My Thoughts: This book has ALL the feels. Each character resonates with the reader for a variety of reasons. Separated families reconnecting after X number of years might seem like a redundant story line but Runyan really does provide a fresh take. As with her previous titles, Runyan’s style is easy and enjoyable. While she covers hard topics this book is one not to be missed.
Beyond the Ghetto Gates
by Michelle Cameron
Published April 7, 2020 by She Writes Press
When French troops occupy the Italian port city of Ancona, freeing the city’s Jews from their repressive ghetto, it unleashes a whirlwind of progressivism and brutal backlash as two very different cultures collide. Mirelle, a young Jewish maiden, must choose between her duty―an arranged marriage to a wealthy Jewish merchant―and her love for a dashing French Catholic soldier. Meanwhile, Francesca, a devout Catholic, must decide if she will honor her marriage vows to an abusive and murderous husband when he enmeshes their family in the theft of a miracle portrait of the Madonna.

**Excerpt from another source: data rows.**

@[simp] theorem State.pending_answer (s : State) (c : Nat) : (s.answer c).pending = s.pending := rfl
@[simp] theorem State.out_answer (s : State) (c : Nat) : (s.answer c).out = s.out ++ [.status c []] := rfl
@[simp] theorem State.fresh_answer (s : State) (c : Nat) : (s.answer c).fresh = s.fresh := rfl
@[simp] theorem State.regs_answer (s : State) (c : Nat) : (s.answer c).regs = s.regs := rfl
@[simp] theorem State.link_answer (s : State) (c : Nat) : (s.answer c).link = s.link := rfl
@[simp] theorem State.planStore_answer (s : State) (c : Nat) : (s.answer c).planStore = s.planStore := rfl
@[simp] theorem State.routes_answer (s : State) (c : Nat) : (s.answer c).routes = s.routes := rfl
@[simp] theorem State.lossMark_answer (s : State) (c : Nat) : (s.answer c).lossMark = s.lossMark := rfl
@[simp] theorem State.horizon_answer (s : State) (c : Nat) : (s.answer c).horizon = s.horizon := rfl
@[simp] theorem State.points_answer (s : State) (c : Nat) : (s.answer c).points = s.points := rfl
@[simp] theorem State.pointGen_answer (s : State) (c : Nat) : (s.answer c).pointGen = s.pointGen := rfl
@[simp] theorem State.tun_answer (s : State) (c : Nat) : (s.answer c).tun = s.tun := rfl
@[simp] theorem State.sw_answer (s : State) (c : Nat) : (s.answer c).sw = s.sw := rfl
@[simp] theorem State.tm_answer (s : State) (c : Nat) : (s.answer c).tm = s.tm := rfl
@[simp] theorem State.fld_answer (s : State) (c : Nat) : (s.answer c).fld = s.fld := rfl
@[simp] theorem State.eth_answer (s : State) (c : Nat) : (s.answer c).eth = s.eth := rfl
@[simp] theorem State.pcb_answer (s : State) (c : Nat) : (s.answer c).pcb = s.pcb := rfl
@[simp] theorem State.dp_answer (s : State) (c : Nat) : (s.answer c).dp = s.dp := rfl
@[simp] theorem State.usb_answer (s : State) (c : Nat) : (s.answer c).usb = s.usb := rfl
@[simp] theorem State.tc_answer (s : State) (c : Nat) : (s.answer c).tc = s.tc := rfl
@[simp] theorem State.pw_answer (s : State) (c : Nat) : (s.answer c).pw = s.pw := rfl
@[simp] theorem State.chip_answer (s : State) (c : Nat) : (s.answer c).chip = s.chip := rfl
@[simp] theorem State.nim_answer (s : State) (c : Nat) : (s.answer c).nim = s.nim := rfl
@[simp] theorem State.spi_answer (s : State) (c : Nat) : (s.answer c).spi = s.spi := rfl
@[simp] theorem State.sec_answer (s : State) (c : Nat) : (s.answer c).sec = s.sec := rfl
@[simp] theorem State.treeTime_answer (s : State) (c : Nat) : (s.answer c).treeTime = s.treeTime := rfl
@[simp] theorem State.sfStarted_answer (s : State) (c : Nat) : (s.answer c).sfStarted = s.sfStarted := rfl
@[simp] theorem State.groupKnown_answer (s : State) (c : Nat) : (s.answer c).groupKnown = s.groupKnown := rfl
@[simp] theorem State.zoneEffect_answer (s : State) (c : Nat) : (s.answer c).zoneEffect = s.zoneEffect := rfl
@[simp] theorem State.evq_answer (s : State) (c : Nat) : (s.answer c).evq = s.evq := rfl
@[simp] theorem State.evSeq_answer (s : State) (c : Nat) : (s.answer c).evSeq = s.evSeq := rfl
@[simp] theorem State.limited_answer (s : State) (c : Nat) : (s.answer c).limited = s.limited := rfl
@[simp] theorem State.news_answer (s : State) (c : Nat) : (s.answer c).news = s.news := rfl
@[simp] theorem State.certList_answer (s : State) (c : Nat) : (s.answer c).certList = s.certList := rfl

@[simp] theorem State.pending_drew (s : State) : (s.drew).pending = s.pending := rfl
@[simp] theorem State.fresh_drew (s : State) : (s.drew).fresh = s.fresh + 1 := rfl
@[simp] theorem State.regs_drew (s : State) : (s.drew).regs = s.regs := rfl
@[simp] theorem State.link_drew (s : State) : (s.drew).link = s.link := rfl
@[simp] theorem State.planStore_drew (s : State) : (s.drew).planStore = s.planStore := rfl
@[simp] theorem State.routes_drew (s : State) : (s.drew).routes = s.routes := rfl
@[simp] theorem State.lossMark_drew (s : State) : (s.drew).lossMark = s.lossMark := rfl
@[simp] theorem State.horizon_drew (s : State) : (s.drew).horizon = s.horizon := rfl
@[simp] theorem State.points_drew (s : State) : (s.drew).points = s.points := rfl
@[simp] theorem State.pointGen_drew (s : State) : (s.drew).pointGen = s.pointGen := rfl
@[simp] theorem State.tun_drew (s : State) : (s.drew).tun = s.tun := rfl
@[simp] theorem State.sw_drew (s : State) : (s.drew).sw = s.sw := rfl
@[simp] theorem State.tm_drew (s : State) : (s.drew).tm = s.tm := rfl
@[simp] theorem State.fld_drew (s : State) : (s.drew).fld = s.fld := rfl
@[simp] theorem State.eth_drew (s : State) : (s.drew).eth = s.eth := rfl
@[simp] theorem State.pcb_drew (s : State) : (s.drew).pcb = s.pcb := rfl
@[simp] theorem State.dp_drew (s : State) : (s.drew).dp = s.dp := rfl
@[simp] theorem State.usb_drew (s : State) : (s.drew).usb = s.usb := rfl
@[simp] theorem State.tc_drew (s : State) : (s.drew).tc = s.tc := rfl
@[simp] theorem State.pw_drew (s : State) : (s.drew).pw = s.pw := rfl
@[simp] theorem State.chip_drew (s : State) : (s.drew).chip = s.chip := rfl
@[simp] theorem State.nim_drew (s : State) : (s.drew).nim = s.nim := rfl
@[simp] theorem State.spi_drew (s : State) : (s.drew).spi = s.spi := rfl
@[simp] theorem State.sec_drew (s : State) : (s.drew).sec = s.sec := rfl
@[simp] theorem State.treeTime_drew (s : State) : (s.drew).treeTime = s.treeTime := rfl
@[simp] theorem State.sfStarted_drew (s : State) : (s.drew).sfStarted = s.sfStarted := rfl
@[simp] theorem State.groupKnown_drew (s : State) : (s.drew).groupKnown = s.groupKnown := rfl
@[simp] theorem State.zoneEffect_drew (s : State) : (s.drew).zoneEffect = s.zoneEffect := rfl
@[simp] theorem State.evq_drew (s : State) : (s.drew).evq = s.evq := rfl
@[simp] theorem State.evSeq_drew (s : State) : (s.drew).evSeq = s.evSeq := rfl
@[simp] theorem State.limited_drew (s : State) : (s.drew).limited = s.limited := rfl
@[simp] theorem State.certList_drew (s : State) : (s.drew).certList = s.certList := rfl

@[simp] theorem State.pending_setLk (s : State) (p : Nat) (l : Link) : (s.setLk p l).pending = s.pending := rfl
@[simp] theorem State.out_setLk (s : State) (p : Nat) (l : Link) : (s.setLk p l).out = s.out := rfl
@[simp] theorem State.fresh_setLk (s : State) (p : Nat) (l : Link) : (s.setLk p l).fresh = s.fresh := rfl
@[simp] theorem State.regs_setLk (s : State) (p : Nat) (l : Link) : (s.setLk p l).regs = s.regs := rfl
@[simp] theorem State.link_setLk (s : State) (p : Nat) (l : Link) : (s.setLk p l).link = NMap.set s.link Link.init p l := rfl
@[simp] theorem State.planStore_setLk (s : State) (p : Nat) (l : Link) : (s.setLk p l).planStore = s.planStore := rfl
@[simp] theorem State.routes_setLk (s : State) (p : Nat) (l : Link) : (s.setLk p l).routes = s.routes := rfl
@[simp] theorem State.lossMark_setLk (s : State) (p : Nat) (l : Link) : (s.setLk p l).lossMark = s.lossMark := rfl
@[simp] theorem State.horizon_setLk (s : State) (p : Nat) (l : Link) : (s.setLk p l).horizon = s.horizon := rfl
@[simp] theorem State.points_setLk (s : State) (p : Nat) (l : Link) : (s.setLk p l).points = s.points := rfl
@[simp] theorem State.pointGen_setLk (s : State) (p : Nat) (l : Link) : (s.setLk p l).pointGen = s.pointGen := rfl
@[simp] theorem State.tun_setLk (s : State) (p : Nat) (l : Link) : (s.setLk p l).tun = s.tun := rfl
@[simp] theorem State.sw_setLk (s : State) (p : Nat) (l : Link) : (s.setLk p l).sw = s.sw := rfl
@[simp] theorem State.tm_setLk (s : State) (p : Nat) (l : Link) : (s.setLk p l).tm = s.tm := rfl
@[simp] theorem State.fld_setLk (s : State) (p : Nat) (l : Link) : (s.setLk p l).fld = s.fld := rfl
@[simp] theorem State.eth_setLk (s : State) (p : Nat) (l : Link) : (s.setLk p l).eth = s.eth := rfl
@[simp] theorem State.pcb_setLk (s : State) (p : Nat) (l : Link) : (s.setLk p l).pcb = s.pcb := rfl
@[simp] theorem State.dp_setLk (s : State) (p : Nat) (l : Link) : (s.setLk p l).dp = s.dp := rfl
@[simp] theorem State.usb_setLk (s : State) (p : Nat) (l : Link) : (s.setLk p l).usb = s.usb := rfl
@[simp] theorem State.tc_setLk (s : State) (p : Nat) (l : Link) : (s.setLk p l).tc = s.tc := rfl
@[simp] theorem State.pw_setLk (s : State) (p : Nat) (l : Link) : (s.setLk p l).pw = s.pw := rfl
@[simp] theorem State.chip_setLk (s : State) (p : Nat) (l : Link) : (s.setLk p l).chip = s.chip := rfl
@[simp] theorem State.nim_setLk (s : State) (p : Nat) (l : Link) : (s.setLk p l).nim = s.nim := rfl
@[simp] theorem State.spi_setLk (s : State) (p : Nat) (l : Link) : (s.setLk p l).spi = s.spi := rfl
@[simp] theorem State.sec_setLk (s : State) (p : Nat) (l : Link) : (s.setLk p l).sec = s.sec := rfl
@[simp] theorem State.treeTime_setLk (s : State) (p : Nat) (l : Link) : (s.setLk p l).treeTime = s.treeTime := rfl
@[simp] theorem State.sfStarted_setLk (s : State) (p : Nat) (l : Link) : (s.setLk p l).sfStarted = s.sfStarted := rfl
@[simp] theorem State.groupKnown_setLk (s : State) (p : Nat) (l : Link) : (s.setLk p l).groupKnown = s.groupKnown := rfl
@[simp] theorem State.zoneEffect_setLk (s : State) (p : Nat) (l : Link) : (s.setLk p l).zoneEffect = s.zoneEffect := rfl
@[simp] theorem State.evq_setLk (s : State) (p : Nat) (l : Link) : (s.setLk p l).evq = s.evq := rfl
@[simp] theorem State.evSeq_setLk (s : State) (p : Nat) (l : Link) : (s.setLk p l).evSeq = s.evSeq := rfl
@[simp] theorem State.limited_setLk (s : State) (p : Nat) (l : Link) : (s.setLk p l).limited = s.limited := rfl
@[simp] theorem State.news_setLk (s : State) (p : Nat) (l : Link) : (s.setLk p l).news = s.news := rfl
@[simp] theorem State.certList_setLk (s : State) (p : Nat) (l : Link) : (s.setLk p l).certList = s.certList := rfl

@[simp] theorem State.pending_modLk (s : State) (p : Nat) (g : Link → Link) : (s.modLk p g).pending = s.pending := rfl
@[simp] theorem State.fresh_modLk (s : State) (p : Nat) (g : Link → Link) : (s.modLk p g).fresh = s.fresh := rfl
@[simp] theorem State.regs_modLk (s : State) (p : Nat) (g : Link → Link) : (s.modLk p g).regs = s.regs := rfl
@[simp] theorem State.link_modLk (s : State) (p : Nat) (g : Link → Link) : (s.modLk p g).link = NMap.set s.link Link.init p (g (s.lk p)) := rfl
@[simp] theorem State.planStore_modLk (s : State) (p : Nat) (g : Link → Link) : (s.modLk p g).planStore = s.planStore := rfl
@[simp] theorem State.routes_modLk (s : State) (p : Nat) (g : Link → Link) : (s.modLk p g).routes = s.routes := rfl
@[simp] theorem State.lossMark_modLk (s : State) (p : Nat) (g : Link → Link) : (s.modLk p g).lossMark = s.lossMark := rfl
@[simp] theorem State.horizon_modLk (s : State) (p : Nat) (g : Link → Link) : (s.modLk p g).horizon = s.horizon := rfl
@[simp] theorem State.points_modLk (s : State) (p : Nat) (g : Link → Link) : (s.modLk p g).points = s.points := rfl
@[simp] theorem State.pointGen_modLk (s : State) (p : Nat) (g : Link → Link) : (s.modLk p g).pointGen = s.pointGen := rfl
@[simp] theorem State.tun_modLk (s : State) (p : Nat) (g : Link → Link) : (s.modLk p g).tun = s.tun := rfl
@[simp] theorem State.sw_modLk (s : State) (p : Nat) (g : Link → Link) : (s.modLk p g).sw = s.sw := rfl
@[simp] theorem State.tm_modLk (s : State) (p : Nat) (g : Link → Link) : (s.modLk p g).tm = s.tm := rfl
@[simp] theorem State.fld_modLk (s : State) (p : Nat) (g : Link → Link) : (s.modLk p g).fld = s.fld := rfl
@[simp] theorem State.eth_modLk (s : State) (p : Nat) (g : Link → Link) : (s.modLk p g).eth = s.eth := rfl
@[simp] theorem State.pcb_modLk (s : State) (p : Nat) (g : Link → Link) : (s.modLk p g).pcb = s.pcb := rfl
@[simp] theorem State.dp_modLk (s : State) (p : Nat) (g : Link → Link) : (s.modLk p g).dp = s.dp := rfl
@[simp] theorem State.usb_modLk (s : State) (p : Nat) (g : Link → Link) : (s.modLk p g).usb = s.usb := rfl
@[simp] theorem State.tc_modLk (s : State) (p : Nat) (g : Link → Link) : (s.modLk p g).tc = s.tc := rfl
@[simp] theorem State.pw_modLk (s : State) (p : Nat) (g : Link → Link) : (s.modLk p g).pw = s.pw := rfl
@[simp] theorem State.chip_modLk (s : State) (p : Nat) (g : Link → Link) : (s.modLk p g).chip = s.chip := rfl
@[simp] theorem State.nim_modLk (s : State) (p : Nat) (g : Link → Link) : (s.modLk p g).nim = s.nim := rfl
@[simp] theorem State.spi_modLk (s : State) (p : Nat) (g : Link → Link) : (s.modLk p g).spi = s.spi := rfl
@[simp] theorem State.sec_modLk (s : State) (p : Nat) (g : Link → Link) : (s.modLk p g).sec = s.sec := rfl
@[simp] theorem State.treeTime_modLk (s : State) (p : Nat) (g : Link → Link) : (s.modLk p g).treeTime = s.treeTime := rfl
@[simp] theorem State.sfStarted_modLk (s : State) (p : Nat) (g : Link → Link) : (s.modLk p g).sfStarted = s.sfStarted := rfl
@[simp] theorem State.groupKnown_modLk (s : State) (p : Nat) (g : Link → Link) : (s.modLk p g).groupKnown = s.groupKnown := rfl
@[simp] theorem State.zoneEffect_modLk (s : State) (p : Nat) (g : Link → Link) : (s.modLk p g).zoneEffect = s.zoneEffect := rfl
@[simp] theorem State.evq_modLk (s : State) (p : Nat) (g : Link → Link) : (s.modLk p g).evq = s.evq := rfl
@[simp] theorem State.evSeq_modLk (s : State) (p : Nat) (g : Link → Link) : (s.modLk p g).evSeq = s.evSeq := rfl
@[simp] theorem State.limited_modLk (s : State) (p : Nat) (g : Link → Link) : (s.modLk p g).limited = s.limited := rfl
@[simp] theorem State.certList_modLk (s : State) (p : Nat) (g : Link → Link) : (s.modLk p g).certList = s.certList := rfl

My Thoughts: Michelle Cameron gives readers a brilliantly researched and compelling story about Napoleon’s Italian campaign. I was engrossed by the characters and how their varying circumstances provided multiple perspectives by which the reader could fully comprehend the impact of the campaign. Cameron’s writing is richly elegant. War, forbidden love, religious prejudice, and courage- what isn’t to like?